The answer is a stretch of the material below, returned exactly: the line containing "cur := (runLoop", the line containing "include h hdone", and all lines between.

Segment Start: Supplied entries

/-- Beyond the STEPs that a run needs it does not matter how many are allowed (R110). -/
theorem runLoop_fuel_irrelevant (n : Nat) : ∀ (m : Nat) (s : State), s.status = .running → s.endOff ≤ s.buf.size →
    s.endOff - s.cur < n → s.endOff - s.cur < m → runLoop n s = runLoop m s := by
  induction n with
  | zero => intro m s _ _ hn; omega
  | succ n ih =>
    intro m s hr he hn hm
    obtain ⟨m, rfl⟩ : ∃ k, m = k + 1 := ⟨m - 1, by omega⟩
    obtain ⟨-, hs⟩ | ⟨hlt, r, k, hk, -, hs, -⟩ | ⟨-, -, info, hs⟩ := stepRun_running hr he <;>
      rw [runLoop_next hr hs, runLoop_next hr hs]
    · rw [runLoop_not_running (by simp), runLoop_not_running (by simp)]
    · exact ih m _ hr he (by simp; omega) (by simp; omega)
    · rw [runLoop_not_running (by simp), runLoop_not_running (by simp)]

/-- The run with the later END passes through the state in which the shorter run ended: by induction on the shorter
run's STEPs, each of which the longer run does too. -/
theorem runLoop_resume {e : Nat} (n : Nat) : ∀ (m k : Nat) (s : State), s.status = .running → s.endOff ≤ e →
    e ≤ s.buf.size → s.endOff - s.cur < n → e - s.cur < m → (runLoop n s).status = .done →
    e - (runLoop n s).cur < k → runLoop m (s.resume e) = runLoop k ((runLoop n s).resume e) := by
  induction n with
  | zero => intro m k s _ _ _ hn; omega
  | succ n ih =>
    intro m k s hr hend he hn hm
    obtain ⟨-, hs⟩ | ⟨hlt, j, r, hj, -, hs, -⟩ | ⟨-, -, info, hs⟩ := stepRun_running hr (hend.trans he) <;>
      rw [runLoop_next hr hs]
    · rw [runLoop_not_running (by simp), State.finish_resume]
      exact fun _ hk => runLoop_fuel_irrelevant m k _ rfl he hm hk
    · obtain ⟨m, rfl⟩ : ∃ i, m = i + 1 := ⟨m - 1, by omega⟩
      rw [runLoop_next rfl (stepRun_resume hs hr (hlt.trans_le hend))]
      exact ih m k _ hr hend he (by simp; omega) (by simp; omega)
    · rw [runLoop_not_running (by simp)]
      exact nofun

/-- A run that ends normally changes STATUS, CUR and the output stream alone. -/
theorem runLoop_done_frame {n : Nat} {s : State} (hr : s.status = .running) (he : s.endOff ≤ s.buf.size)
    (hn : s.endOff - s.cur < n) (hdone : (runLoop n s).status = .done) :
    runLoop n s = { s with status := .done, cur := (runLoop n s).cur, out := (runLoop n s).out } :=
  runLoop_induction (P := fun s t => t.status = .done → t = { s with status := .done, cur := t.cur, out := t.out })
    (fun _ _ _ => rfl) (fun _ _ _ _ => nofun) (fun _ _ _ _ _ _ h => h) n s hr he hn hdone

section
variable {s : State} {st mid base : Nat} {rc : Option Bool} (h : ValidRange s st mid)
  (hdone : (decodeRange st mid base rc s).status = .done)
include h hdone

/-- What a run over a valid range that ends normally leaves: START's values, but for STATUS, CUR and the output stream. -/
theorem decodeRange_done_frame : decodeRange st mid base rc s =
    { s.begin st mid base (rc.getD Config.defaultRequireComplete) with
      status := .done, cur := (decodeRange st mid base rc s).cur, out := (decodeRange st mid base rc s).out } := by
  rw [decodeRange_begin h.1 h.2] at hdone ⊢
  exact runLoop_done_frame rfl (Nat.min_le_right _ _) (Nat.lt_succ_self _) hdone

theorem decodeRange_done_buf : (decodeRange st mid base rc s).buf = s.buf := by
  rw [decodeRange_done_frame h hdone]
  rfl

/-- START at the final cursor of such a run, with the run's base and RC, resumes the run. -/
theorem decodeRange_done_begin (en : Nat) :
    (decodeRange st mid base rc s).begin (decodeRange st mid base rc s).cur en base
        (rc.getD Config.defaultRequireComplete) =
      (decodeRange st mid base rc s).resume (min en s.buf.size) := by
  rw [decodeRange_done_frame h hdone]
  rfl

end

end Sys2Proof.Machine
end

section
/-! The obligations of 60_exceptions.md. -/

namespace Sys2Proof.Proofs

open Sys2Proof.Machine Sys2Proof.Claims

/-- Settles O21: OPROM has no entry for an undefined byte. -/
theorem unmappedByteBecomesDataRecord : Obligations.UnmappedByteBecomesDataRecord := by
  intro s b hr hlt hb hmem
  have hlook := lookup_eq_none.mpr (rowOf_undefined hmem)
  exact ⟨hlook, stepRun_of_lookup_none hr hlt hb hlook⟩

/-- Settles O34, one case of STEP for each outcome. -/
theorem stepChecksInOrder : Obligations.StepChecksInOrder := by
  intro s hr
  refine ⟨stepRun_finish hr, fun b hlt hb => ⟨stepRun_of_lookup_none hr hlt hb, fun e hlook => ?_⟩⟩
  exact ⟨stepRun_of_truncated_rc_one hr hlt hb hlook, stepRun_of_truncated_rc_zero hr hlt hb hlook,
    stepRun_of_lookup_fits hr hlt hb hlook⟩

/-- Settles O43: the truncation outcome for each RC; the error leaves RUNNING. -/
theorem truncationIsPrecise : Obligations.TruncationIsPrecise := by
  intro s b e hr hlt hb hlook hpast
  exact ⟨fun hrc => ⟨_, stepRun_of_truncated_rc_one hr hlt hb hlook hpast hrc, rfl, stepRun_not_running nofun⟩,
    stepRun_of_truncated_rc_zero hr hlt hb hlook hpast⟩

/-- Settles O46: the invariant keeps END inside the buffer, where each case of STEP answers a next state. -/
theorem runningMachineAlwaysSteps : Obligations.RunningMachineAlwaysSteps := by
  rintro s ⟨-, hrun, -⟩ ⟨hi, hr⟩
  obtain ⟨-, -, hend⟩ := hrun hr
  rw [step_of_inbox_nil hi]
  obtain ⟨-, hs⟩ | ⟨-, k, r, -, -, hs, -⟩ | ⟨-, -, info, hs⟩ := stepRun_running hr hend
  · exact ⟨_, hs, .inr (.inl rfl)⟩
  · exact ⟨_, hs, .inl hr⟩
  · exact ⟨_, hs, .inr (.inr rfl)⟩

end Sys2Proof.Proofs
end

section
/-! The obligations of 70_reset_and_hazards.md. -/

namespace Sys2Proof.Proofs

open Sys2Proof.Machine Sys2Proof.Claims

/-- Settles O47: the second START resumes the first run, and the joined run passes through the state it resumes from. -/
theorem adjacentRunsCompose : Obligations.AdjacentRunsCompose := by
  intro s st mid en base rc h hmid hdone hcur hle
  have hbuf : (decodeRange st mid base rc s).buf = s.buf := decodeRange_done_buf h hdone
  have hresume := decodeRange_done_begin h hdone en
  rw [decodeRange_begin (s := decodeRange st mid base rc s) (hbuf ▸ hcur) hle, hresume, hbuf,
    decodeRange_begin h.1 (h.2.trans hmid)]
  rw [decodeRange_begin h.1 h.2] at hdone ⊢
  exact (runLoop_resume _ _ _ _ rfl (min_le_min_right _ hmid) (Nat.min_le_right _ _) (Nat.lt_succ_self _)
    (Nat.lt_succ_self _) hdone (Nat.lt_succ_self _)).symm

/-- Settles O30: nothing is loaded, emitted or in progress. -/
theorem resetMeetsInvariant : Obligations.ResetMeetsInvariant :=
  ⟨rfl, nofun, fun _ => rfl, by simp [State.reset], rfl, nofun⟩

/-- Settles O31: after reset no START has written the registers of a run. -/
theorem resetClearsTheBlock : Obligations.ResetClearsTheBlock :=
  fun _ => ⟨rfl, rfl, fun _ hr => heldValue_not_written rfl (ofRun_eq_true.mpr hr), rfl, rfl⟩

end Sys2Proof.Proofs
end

Segment End: Supplied entries
Segment Start: Supplied entries

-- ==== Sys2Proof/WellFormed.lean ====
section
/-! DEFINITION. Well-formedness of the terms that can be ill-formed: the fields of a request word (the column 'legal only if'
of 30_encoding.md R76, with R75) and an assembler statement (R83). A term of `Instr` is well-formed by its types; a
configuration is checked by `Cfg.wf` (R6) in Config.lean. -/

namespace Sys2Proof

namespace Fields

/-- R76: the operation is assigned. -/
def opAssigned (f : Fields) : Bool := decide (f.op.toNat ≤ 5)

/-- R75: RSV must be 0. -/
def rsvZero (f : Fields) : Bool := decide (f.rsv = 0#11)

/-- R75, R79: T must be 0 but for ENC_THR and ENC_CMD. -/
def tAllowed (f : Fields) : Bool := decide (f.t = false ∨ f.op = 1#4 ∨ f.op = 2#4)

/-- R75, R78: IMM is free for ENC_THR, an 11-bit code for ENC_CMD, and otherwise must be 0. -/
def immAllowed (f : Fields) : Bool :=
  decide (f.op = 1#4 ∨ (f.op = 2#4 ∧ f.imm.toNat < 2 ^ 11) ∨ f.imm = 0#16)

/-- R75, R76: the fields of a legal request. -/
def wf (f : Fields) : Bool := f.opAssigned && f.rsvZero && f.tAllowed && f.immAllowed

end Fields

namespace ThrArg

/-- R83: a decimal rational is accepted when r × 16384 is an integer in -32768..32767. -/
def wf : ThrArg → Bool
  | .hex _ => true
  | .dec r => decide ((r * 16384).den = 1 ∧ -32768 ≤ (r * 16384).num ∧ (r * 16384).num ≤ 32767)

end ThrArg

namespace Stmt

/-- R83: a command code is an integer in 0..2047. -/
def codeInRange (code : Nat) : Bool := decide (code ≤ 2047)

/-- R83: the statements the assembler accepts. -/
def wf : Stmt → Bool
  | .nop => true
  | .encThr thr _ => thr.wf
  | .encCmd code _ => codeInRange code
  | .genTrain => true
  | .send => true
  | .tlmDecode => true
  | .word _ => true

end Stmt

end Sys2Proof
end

Segment End: Supplied entries
Segment Start: Supplied entries

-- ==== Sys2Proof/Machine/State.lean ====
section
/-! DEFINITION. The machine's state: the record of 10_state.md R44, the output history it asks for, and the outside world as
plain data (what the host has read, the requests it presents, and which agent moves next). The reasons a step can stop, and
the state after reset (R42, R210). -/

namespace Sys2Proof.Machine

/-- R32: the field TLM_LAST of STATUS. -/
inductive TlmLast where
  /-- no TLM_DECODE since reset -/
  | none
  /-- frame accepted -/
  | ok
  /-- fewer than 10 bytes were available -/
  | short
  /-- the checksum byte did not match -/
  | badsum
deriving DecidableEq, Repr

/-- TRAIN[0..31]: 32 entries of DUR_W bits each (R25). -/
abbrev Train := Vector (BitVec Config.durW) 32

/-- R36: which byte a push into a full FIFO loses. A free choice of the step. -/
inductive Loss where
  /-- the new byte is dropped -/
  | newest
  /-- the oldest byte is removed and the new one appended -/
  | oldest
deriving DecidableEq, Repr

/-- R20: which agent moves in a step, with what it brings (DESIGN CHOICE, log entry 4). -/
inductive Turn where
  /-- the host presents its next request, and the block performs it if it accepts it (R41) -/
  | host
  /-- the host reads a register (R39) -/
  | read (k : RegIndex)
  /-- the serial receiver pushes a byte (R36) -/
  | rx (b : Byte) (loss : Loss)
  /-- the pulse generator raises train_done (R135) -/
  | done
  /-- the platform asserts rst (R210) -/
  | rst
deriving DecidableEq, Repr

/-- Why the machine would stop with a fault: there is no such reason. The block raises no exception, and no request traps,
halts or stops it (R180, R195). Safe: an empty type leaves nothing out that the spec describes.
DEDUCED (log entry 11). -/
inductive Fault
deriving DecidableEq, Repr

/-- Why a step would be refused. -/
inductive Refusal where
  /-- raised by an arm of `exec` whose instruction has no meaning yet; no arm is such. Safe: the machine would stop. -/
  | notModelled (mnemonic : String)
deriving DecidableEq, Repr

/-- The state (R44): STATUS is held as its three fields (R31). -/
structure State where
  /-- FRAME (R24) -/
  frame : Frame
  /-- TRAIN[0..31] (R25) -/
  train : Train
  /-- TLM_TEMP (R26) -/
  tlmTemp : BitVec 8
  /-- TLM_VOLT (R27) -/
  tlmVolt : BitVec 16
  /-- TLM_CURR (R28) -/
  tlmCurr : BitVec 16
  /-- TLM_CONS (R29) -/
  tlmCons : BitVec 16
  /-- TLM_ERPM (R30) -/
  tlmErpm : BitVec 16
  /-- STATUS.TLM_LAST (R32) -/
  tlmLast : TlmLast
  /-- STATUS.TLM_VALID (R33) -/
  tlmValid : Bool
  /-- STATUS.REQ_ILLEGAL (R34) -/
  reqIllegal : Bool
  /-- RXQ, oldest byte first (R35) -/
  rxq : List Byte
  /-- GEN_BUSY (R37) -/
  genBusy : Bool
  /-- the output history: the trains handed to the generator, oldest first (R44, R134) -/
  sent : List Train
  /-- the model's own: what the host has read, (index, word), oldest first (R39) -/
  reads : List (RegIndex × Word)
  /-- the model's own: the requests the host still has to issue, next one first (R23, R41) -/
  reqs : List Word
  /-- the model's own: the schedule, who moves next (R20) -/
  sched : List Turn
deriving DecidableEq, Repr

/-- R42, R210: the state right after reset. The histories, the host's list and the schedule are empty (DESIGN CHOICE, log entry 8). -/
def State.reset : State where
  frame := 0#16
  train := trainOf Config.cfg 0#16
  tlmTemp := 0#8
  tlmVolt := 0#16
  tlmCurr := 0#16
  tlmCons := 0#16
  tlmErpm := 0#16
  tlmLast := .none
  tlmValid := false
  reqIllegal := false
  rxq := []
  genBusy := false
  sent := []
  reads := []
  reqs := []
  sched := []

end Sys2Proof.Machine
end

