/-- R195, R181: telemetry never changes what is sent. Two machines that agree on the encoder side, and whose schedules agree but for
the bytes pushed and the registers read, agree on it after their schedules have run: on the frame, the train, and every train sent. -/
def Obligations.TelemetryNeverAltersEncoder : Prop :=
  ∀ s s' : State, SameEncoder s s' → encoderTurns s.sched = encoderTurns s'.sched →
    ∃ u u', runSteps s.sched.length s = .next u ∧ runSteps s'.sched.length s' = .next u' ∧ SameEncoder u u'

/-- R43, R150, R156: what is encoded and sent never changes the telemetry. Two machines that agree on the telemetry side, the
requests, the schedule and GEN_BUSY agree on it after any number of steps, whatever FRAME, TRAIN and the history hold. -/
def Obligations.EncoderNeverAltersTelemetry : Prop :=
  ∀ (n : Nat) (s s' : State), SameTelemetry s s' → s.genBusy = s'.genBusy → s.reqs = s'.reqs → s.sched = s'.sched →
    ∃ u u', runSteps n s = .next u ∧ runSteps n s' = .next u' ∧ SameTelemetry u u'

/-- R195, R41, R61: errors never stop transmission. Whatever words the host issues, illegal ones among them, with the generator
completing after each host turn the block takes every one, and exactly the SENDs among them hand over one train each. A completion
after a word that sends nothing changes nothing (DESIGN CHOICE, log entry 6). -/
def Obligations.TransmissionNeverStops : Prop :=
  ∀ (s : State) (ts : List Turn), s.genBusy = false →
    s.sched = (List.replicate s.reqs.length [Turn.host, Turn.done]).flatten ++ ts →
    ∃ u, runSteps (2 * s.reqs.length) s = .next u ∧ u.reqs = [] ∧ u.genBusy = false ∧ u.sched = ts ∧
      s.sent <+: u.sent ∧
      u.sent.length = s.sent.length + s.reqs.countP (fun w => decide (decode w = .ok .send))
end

Segment End: Supplied entries

-- Solution --
    runLoop n s = { s with status := .done, cur := (runLoop n s).cur, out := (runLoop n s).out } :=
  runLoop_induction (P := fun s t => t.status = .done → t = { s with status := .done, cur := t.cur, out := t.out })
    (fun _ _ _ => rfl) (fun _ _ _ _ => nofun) (fun _ _ _ _ _ _ h => h) n s hr he hn hdone

section
variable {s : State} {st mid base : Nat} {rc : Option Bool} (h : ValidRange s st mid)
  (hdone : (decodeRange st mid base rc s).status = .done)
include h hdone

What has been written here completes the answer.